◆ **Problem to solve**:
Once you have read the records below, print them again exactly as they stand.

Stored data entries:
-- ==== Sys2Proof/Laws/Step.lean ====
section
/-! SUPPORT. Everything a step can do, and everything the command decoder can answer, said once. -/

namespace Sys2Proof.Machine

/-- The ways a step answers a next state: nothing pending, reset, a status access, a command's meaning. -/
theorem step_next {s t : State} (h : step s = .next t) :
    (s.port = [] ∧ t = s) ∨
    (∃ rest, s.port = .rst :: rest ∧ t = applyReset { s with port := rest }) ∨
    (∃ x rest, s.port = x :: rest ∧ x ≠ .rst ∧ (∀ w, x ≠ .command w) ∧ t = { s with port := rest }) ∨
    (∃ w rest i, s.port = .command w :: rest ∧ decodeCommand w = .ok i ∧ exec i { s with port := rest } = .next t) := by
  unfold step fetch at h
  split at h
  · rename_i hp
    simp at h
    split at hp <;> simp at hp
    exact .inl ⟨‹_›, h.symm⟩
  all_goals
    rename_i hp
    split at hp <;> simp at hp
    obtain ⟨rfl, rfl⟩ := hp
    rename_i rest hport
  · simp at h; exact .inr (.inl ⟨rest, hport, h.symm⟩)
  · simp [afterStatusRead] at h; exact .inr (.inr (.inl ⟨_, rest, hport, by simp, by simp, h.symm⟩))
  · simp [afterStatusWrite] at h; exact .inr (.inr (.inl ⟨_, rest, hport, by simp, by simp, h.symm⟩))
  · split at h
    · exact .inr (.inr (.inr ⟨_, rest, _, hport, ‹_›, h⟩))
    · simp at h

/-- What a command word decodes to, by its `op`. -/
theorem decodeCommand_ok {w : CommandWord} {i : Instr} (h : decodeCommand w = .ok i) :
    (w.op = 0 ∧ i = .genStart w.m) ∨ (w.op = 1 ∧ i = .genEntry w.la w.src) ∨ (w.op = 2 ∧ i = .genEnd) ∨
    (w.op = 3 ∧ w.bytes.length ≤ 255 ∧ i = .recEnc w.rtype w.raddr w.bytes) ∨ (w.op = 4 ∧ i = .decOpen) ∨
    (w.op = 5 ∧ w.raw.length ≤ 65535 ∧ i = .decLine w.raw) ∨ (w.op = 6 ∧ i = .reservedOp6) ∨
    (w.op = 7 ∧ i = .reservedOp7) := by
  have key : ∀ n : BitVec 3, n = 0 ∨ n = 1 ∨ n = 2 ∨ n = 3 ∨ n = 4 ∨ n = 5 ∨ n = 6 ∨ n = 7 := by decide
  unfold decodeCommand at h
  rcases key w.op with e | e | e | e | e | e | e | e <;> rw [e] at h <;> simp only [e] <;>
    simp [payloadFits, lineFits] at h ⊢
  · exact h.symm
  · exact h.symm
  · exact h.symm
  · split at h <;> simp at h; exact ⟨‹_›, h.symm⟩
  · exact h.symm
  · split at h <;> simp at h; exact ⟨‹_›, h.symm⟩
  · exact h.symm
  · exact h.symm

/-- A command word is rejected for an operand that cannot be presented, and for nothing else. -/
theorem decodeCommand_rejects {w : CommandWord} {e : DecodeReject} (h : decodeCommand w = .error e) :
    e = .dataTooLong ∨ e = .lineTooLong := by
  unfold decodeCommand at h
  split at h
  case h_4 => split at h <;> simp at h; exact .inl h.symm
  case h_6 => split at h <;> simp at h; exact .inr h.symm
  all_goals simp at h

end Sys2Proof.Machine
end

◆ **Response for this exercise**:
-- ==== Sys2Proof/Laws/Step.lean ====
section
/-! SUPPORT. Everything a step can do, and everything the command decoder can answer, said once. -/

namespace Sys2Proof.Machine

/-- The ways a step answers a next state: nothing pending, reset, a status access, a command's meaning. -/
theorem step_next {s t : State} (h : step s = .next t) :
    (s.port = [] ∧ t = s) ∨
    (∃ rest, s.port = .rst :: rest ∧ t = applyReset { s with port := rest }) ∨
    (∃ x rest, s.port = x :: rest ∧ x ≠ .rst ∧ (∀ w, x ≠ .command w) ∧ t = { s with port := rest }) ∨
    (∃ w rest i, s.port = .command w :: rest ∧ decodeCommand w = .ok i ∧ exec i { s with port := rest } = .next t) := by
  unfold step fetch at h
  split at h
  · rename_i hp
    simp at h
    split at hp <;> simp at hp
    exact .inl ⟨‹_›, h.symm⟩
  all_goals
    rename_i hp
    split at hp <;> simp at hp
    obtain ⟨rfl, rfl⟩ := hp
    rename_i rest hport
  · simp at h; exact .inr (.inl ⟨rest, hport, h.symm⟩)
  · simp [afterStatusRead] at h; exact .inr (.inr (.inl ⟨_, rest, hport, by simp, by simp, h.symm⟩))
  · simp [afterStatusWrite] at h; exact .inr (.inr (.inl ⟨_, rest, hport, by simp, by simp, h.symm⟩))
  · split at h
    · exact .inr (.inr (.inr ⟨_, rest, _, hport, ‹_›, h⟩))
    · simp at h

/-- What a command word decodes to, by its `op`. -/
theorem decodeCommand_ok {w : CommandWord} {i : Instr} (h : decodeCommand w = .ok i) :
    (w.op = 0 ∧ i = .genStart w.m) ∨ (w.op = 1 ∧ i = .genEntry w.la w.src) ∨ (w.op = 2 ∧ i = .genEnd) ∨
    (w.op = 3 ∧ w.bytes.length ≤ 255 ∧ i = .recEnc w.rtype w.raddr w.bytes) ∨ (w.op = 4 ∧ i = .decOpen) ∨
    (w.op = 5 ∧ w.raw.length ≤ 65535 ∧ i = .decLine w.raw) ∨ (w.op = 6 ∧ i = .reservedOp6) ∨
    (w.op = 7 ∧ i = .reservedOp7) := by
  have key : ∀ n : BitVec 3, n = 0 ∨ n = 1 ∨ n = 2 ∨ n = 3 ∨ n = 4 ∨ n = 5 ∨ n = 6 ∨ n = 7 := by decide
  unfold decodeCommand at h
  rcases key w.op with e | e | e | e | e | e | e | e <;> rw [e] at h <;> simp only [e] <;>
    simp [payloadFits, lineFits] at h ⊢
  · exact h.symm
  · exact h.symm
  · exact h.symm
  · split at h <;> simp at h; exact ⟨‹_›, h.symm⟩
  · exact h.symm
  · split at h <;> simp at h; exact ⟨‹_›, h.symm⟩
  · exact h.symm
  · exact h.symm

/-- A command word is rejected for an operand that cannot be presented, and for nothing else. -/
theorem decodeCommand_rejects {w : CommandWord} {e : DecodeReject} (h : decodeCommand w = .error e) :
    e = .dataTooLong ∨ e = .lineTooLong := by
  unfold decodeCommand at h
  split at h
  case h_4 => split at h <;> simp at h; exact .inl h.symm
  case h_6 => split at h <;> simp at h; exact .inr h.symm
  all_goals simp at h

end Sys2Proof.Machine
end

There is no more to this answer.